Nordfjord Hospital (Norwegian: Nordfjord Sjukehus) is a regional hospital located in Nordfjordeid, Stad Municipality, Vestland county, Norway.

It serves as the primary somatic hospital for the Nordfjord region, covering the municipalities of Stad, Stryn, Gloppen, and Kinn. The hospital is operated by the Førde Hospital Trust (Helse Førde), which is part of the state-owned Western Norway Regional Health Authority.

== History ==

=== Establishment (1936-1949) ===
The establishment of a hospital in Nordfjordeid was largely made possible by the American millionaire and painter William Henry Singer Jr., who lived in Olden at the estate Singerheimen.

Following the death of a close friend, Sivert W. Yri, who died of appendicitis while being transported to Bergen for surgery, Singer committed to funding a local hospital to prevent similar tragedies. He donated 100,000 NOK toward the construction, while the land in Prestemarka was donated by local residents John Myklebust and Olav Monsson.

The hospital opened in 1936. Just weeks after its inauguration, it served as the primary medical response center following the Lodalen landslide disaster, treating the survivors of the catastrophic event.

The first chief physician was Hans Christian Wennevold.

In 1961, after 25 years of service as a chief physician, Wennevold was awarded the King's Gold Medal of Merit. County Governor Schei, who presented the medal, said in his speech that the King wished in this way to acknowledge and thank Wennevold for his great and wholehearted efforts at Nordfjord Hospital since it opened in 1936.

=== Expansions and threats 1950s-2000s ===
The hospital was managed by a private foundation until 1950, when it was taken over by the Sogn og Fjordane county administration.

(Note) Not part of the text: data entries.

/-- The first pulses of the switches of a pair that turns on at an instant (R417, R427): A one period later and B half a period after
it, or both at once after a lockout. -/
def offDues (c : SafCfg) (early : Bool) (k : Nat) (now : Time) (m : Sparse Time) : Sparse Time :=
  let at' (n : Nat) : Time := if early then now else plus now (n * c.opt * ms / 2)
  Sparse.set timeDef (Sparse.set timeDef m (2 * k) (at' 2)) (2 * k + 1) (at' 3)

/-- A pair turns on: its pulses are scheduled, and its leave to ignore EDM ends (R418). -/
def turnOn (k : Nat) (now : Time) (a : SafSt) : SafSt :=
  { a with offDue := (a.cfg.map (fun c => offDues c (bit a.early.toNat k) k now a.offDue)).getD a.offDue,
           early := putBit a.early k false, edmFree := putBit a.edmFree k false }

/-- Command output pair `k` (R422): both switches. -/
def setOut (k : Nat) (b : Bool) (s : State) : State :=
  if outOn s k = b then s
  else emit (.pin 3 (2 * k + 1) b) (emit (.pin 3 (2 * k) b)
    (onSaf (fun a => { (if b then turnOn k s.now a else a) with onAt := Sparse.set timeDef a.onAt k s.now }) (setBitF Reg.SAF_OUT_on k b s)))

/-! The two channels (R409, R410). -/

/-- What the channel in view holds. -/
def chanOf (s : State) : SafChan := ⟨s.saf.toSafCh, rdK s Reg.SAF_IN, rdK s Reg.SAF_OUT, n16.map (fun f => rdK s (Reg.SAF_FNn f))⟩

/-- Put a channel in view. -/
def withChan (ch : SafChan) (s : State) : State :=
  forEach (fun f => wrK (Reg.SAF_FNn f) (ch.fnW.getD f 0#32)) n16
    (wrK Reg.SAF_OUT ch.outW (wrK Reg.SAF_IN ch.inW { s with saf := { s.saf with toSafCh := ch.core } }))

/-- What channel Y holds. -/
def chanY (s : State) : SafChan := s.saf.y.getD (chanOf s)

/-- A pin of a switch that channel Y drives (R409). -/
def pinOfY : Emit → Bool
  | .pin 3 i _ => i % 2 == 1
  | _ => false

/-- Both channels act: X by `f` and Y by `g`, which are the same work where `same` holds. Y drives the B switches; its records are X's. -/
def runBoth (f g : State → State) (same : Bool) (s : State) : State :=
  let a := f s
  if same && s.saf.y.isNone then a
  else
    let b := g (withChan (chanY s) s)
    onSaf (fun v => { v with y := if chanOf b = chanOf a then none else some (chanOf b) })
      { a with out := a.out.filter (fun e => !pinOfY e) ++ b.out.filter pinOfY }

/-- Both channels do the same. -/
def both (f : State → State) : State → State := runBoth f f true

/-- Function states of a channel. -/
def fnStates (ch : SafChan) : List Nat := ch.fnW.map (fun w => w.toNat % 8)

/-- The channels' filtered inputs, function states or output commands differ (R410). -/
def chansDiffer (s : State) : Bool :=
  match s.saf.y with
  | none => false
  | some ch =>
    let x := chanOf s
    decide (ch.inW.toNat % 2 ^ 16 ≠ x.inW.toNat % 2 ^ 16) || decide (fnStates ch ≠ fnStates x)
      || decide (ch.outW.toNat % 2 ^ 8 ≠ x.outW.toNat % 2 ^ 8)

/-! Faults and lockouts (R425). -/

/-- Record a fault: SAF_FAULT with code and resource, counted (R425). -/
def safFault (code res : Nat) (s : State) : State :=
  raise .safety Ev.SAF_FAULT (code + 2 ^ 8 * res)
    (incF Reg.SAF_CNT_faults .a (setF Reg.SAF_FLT_res res .a (setF Reg.SAF_FLT_code code .a s)))

/-- Whether function `f` names pair `k`. -/
def usesPair (c : SafCfg) (f k : Nat) : Bool := decide ((safFun c f).kind ≠ 0) && bit (safFun c f).pairs.toNat k

/-- Turn off every output a function names. -/
def dropOuts (mask : Nat) (s : State) : State := forEach (fun k s => if bit mask k then setOut k false s else s) n8 s

/-- Lock out every function that uses a pair: their outputs go off. -/
def lockPairFns (c : SafCfg) (k : Nat) (s : State) : State :=
  forEach (fun f s =>
    if usesPair c f k then
      let u := safFun c f
      dropOuts (u.imm ||| u.dly).toNat (setF (Reg.SAF_FNn_rem f) 0 .a
        (setFn f 5 (onFn f (fun a => { a with lockPairs := k :: a.lockPairs.filter (· ≠ k) }) s)))
    else s) n16 s

/-- A fault of a pair (DISCREP, PARTIAL). -/
def pairFault (c : SafCfg) (code k : Nat) (s : State) : State := lockPairFns c k (safFault code k s)

/-- Lock an input out, and with it every function of its pair. -/
def lockInput (c : SafCfg) (i : Nat) (s : State) : State :=
  let s1 := setBitF Reg.SAF_IN_flt i true s
  if (safInp c i).kind = 1 || (safInp c i).kind = 2 then lockPairFns c (i / 2) s1 else s1

/-- A fault of an input (TESTPULSE, CROSS): the input and every function of its pair are locked out. -/
def inputFault (c : SafCfg) (code i : Nat) (s : State) : State :=
  if inLocked s i then s else lockInput c i (safFault code i s)

/-- A fault of an output pair (OUTSTUCK, OUTSHORT, EDM). -/
def outFault (code k : Nat) (s : State) : State :=
  if outLocked s k then s
  else setOut k false (onSaf (fun a => { a with edmLock := putBit a.edmLock k (code == 7) }) (setBitF Reg.SAF_OUT_lock k true (safFault code k s)))

/-- Enter SAFE on an internal fault (R410): every output pair off until module reset. -/
def enterSafe (cause : Nat) (s : State) : State :=
  if getF s Reg.SAF_STAT_state = 3 then s
  else raise .safety Ev.SAF_SAFE cause (both (dropOuts 0xFF) (setF Reg.SAF_STAT_state 3 .a (safFault 0x10 cause s)))

/-! One cycle (R409). -/

/-- Inputs (R412): a level is taken once it has been stable for the filter time. -/
def safInputs (c : SafCfg) (img : BitVec 16) (s : State) : State :=
  let chg := img ^^^ s.saf.raw
  let at' := n16.foldl (fun m i => if bit chg.toNat i then Sparse.set timeDef m i s.now else m) s.saf.rawAt
  let s1 := onSaf (fun a => { a with raw := img, rawAt := at' }) s
  forEach (fun i s =>
    if (safInp c i).kind ≠ 0 && bit img.toNat i != inLvl s i
        && decide ((safInp c i).filt * ms ≤ since s.now (Sparse.get timeDef at' i)) then
      setBitF Reg.SAF_IN_lvl i (bit img.toNat i) s
    else s) n16 s1

/-- Whether channel A or B of pair `k` indicates run (R415). -/
def chanRun (c : SafCfg) (s : State) (k : Nat) (b : Bool) : Bool :=
  if b then (if (safPair c k).mode = 2 then !inLvl s (2 * k + 1) else inLvl s (2 * k + 1)) else inLvl s (2 * k)

/-- Whether pair `k` reads RUN: both channels indicate run. -/
def pairRun (s : State) (k : Nat) : Bool := bit s.saf.runA.toNat k && bit s.saf.runB.toNat k

/-- A pair of channels (R415): disagreement is timed, and a channel that returns to run while the other never indicated stop is
fault PARTIAL. -/
def safPairStep (c : SafCfg) (k : Nat) (s : State) : State :=
  if (safPair c k).mode = 0 then s
  else
    let a := chanRun c s k false
    let b := chanRun c s k true
    let a0 := bit s.saf.runA.toNat k
    let b0 := bit s.saf.runB.toNat k
    let dA := bit s.saf.dropA.toNat k || !a
    let dB := bit s.saf.dropB.toNat k || !b
    let part := (!a0 && a && b0 && b && !dB) || (!b0 && b && a0 && a && !dA)
    let s1 := onSaf (fun f => { f with runA := putBit f.runA k a, runB := putBit f.runB k b,
                                       dropA := putBit f.dropA k (dA && !(a && b)), dropB := putBit f.dropB k (dB && !(a && b)),
                                       disAt := if a = b then Sparse.erase f.disAt k
                                         else if a0 = b0 then Sparse.insert f.disAt k s.now else f.disAt }) s
    if part then pairFault c 2 k s1 else s1

/-- The pairs a function names all read RUN. -/
def allRun (c : SafCfg) (s : State) (f : Nat) : Bool := n8.all (fun k => !bit (safFun c f).pairs.toNat k || pairRun s k)

/-- The first pair of a function that reads STOP. -/
def stopPair (c : SafCfg) (s : State) (f : Nat) : Option Nat := n8.find? (fun k => bit (safFun c f).pairs.toNat k && !pairRun s k)

/-- A function trips (R419): recorded and counted; category 1 goes to STOPPING for its delay, the others to STOPPED. -/
def trip (c : SafCfg) (f k : Nat) (s : State) : State :=
  let u := safFun c f
  let s1 := raise .safety Ev.SAF_TRIP (f + 2 ^ 8 * k) (incF Reg.SAF_CNT_trips .a s)
  if u.kind = 2 then
    setF (Reg.SAF_FNn_rem f) u.delay .a (setFn f 2 (onFn f (fun a => { a with due := plus s.now (u.delay * 100 * ms) }) s1))
  else setFn f 3 s1

/-- A function waits for its own reset input; guard doors and light curtains may name none. -/
def ownReset (c : SafCfg) (f : Nat) : Bool := decide ((safFun c f).rst < 16)

/-- The light curtain's pair has read RUN for 100 ms (R419). -/
def curtainOk (s : State) (f : Nat) : Bool :=
  match (safFn s f).runAt with
  | some t => decide (100 * ms ≤ since s.now t)
  | none => false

It was in 1967 that the director of health, Karl Evang, wanted to convert the hospitals at Nordfjordeid, Høyanger and Florø into nursing homes. Expand into Lærdal and establish a central hospital in Førde. This was rejected by the county council and by the government of Per Borten (Sp).

in 1971, the government of Trygve Bratteli (Ap) decided to build a central hospital in Førde and reduce operations at Nordfjordeid, Høyanger and Florø. This led to resignations from the Labour Party and torchlight processions for the local hospitals.

As a result of the protests in 1973, the Bratteli government advocated for a central hospital in Førde, as well as expanding Lærdal, Nordfjordeid, Florø and Høyanger. These expansions were complete in 1977. The expansions that began in 1976 and again 1987 where accommodate growing medical needs and specialized services.

=== Modern day: 2000s - ===
In 2001, the state took over the operation of the hospitals, and health trusts were established.

In 2011, the emergency department and maternity ward at Nordfjord Hospital and Lærdal Hospital were closed. This created large local protests and the labour party losing support local support. Liberal Party candidate Alfred Bjørlo presented himself as a defender of the hospital leading to a victory of 43.9% of the votes in the municipal elections.

In 2024 it was suggested to close the emergency clinic at the Hospital. This was prevented when Norway's Minister of Health Jan Christian Vestre intervened.

In 2026 there are new proposals for cuts in Lærdal and Nordfjordeid. Due to economic concerns at Helse Førde Trust.

This has led to significant local protests.

== Facilities and services ==
Nordfjord Hospital is a somatic facility providing a range of specialized health services, including:
- Medical Section: Responsible for inpatient wards and polyclinics specializing in cardiology, lung diseases, and geriatrics.
- Surgical and Orthopedic Services: Including a 24-hour injury polyclinic (skadepoliklinikk).
- Maternity Services:The hospital maintains local maternity and birthing facilities, which have been the subject of significant national political debate regarding the preservation of local healthcare services.

The hospital complex also houses the Nordfjord Psychiatric Center (Nordfjord psykiatrisenter), which provides mental health and substance abuse treatment for the region. The total building area for the hospital and psychiatric facilities is approximately 23,000 square meters.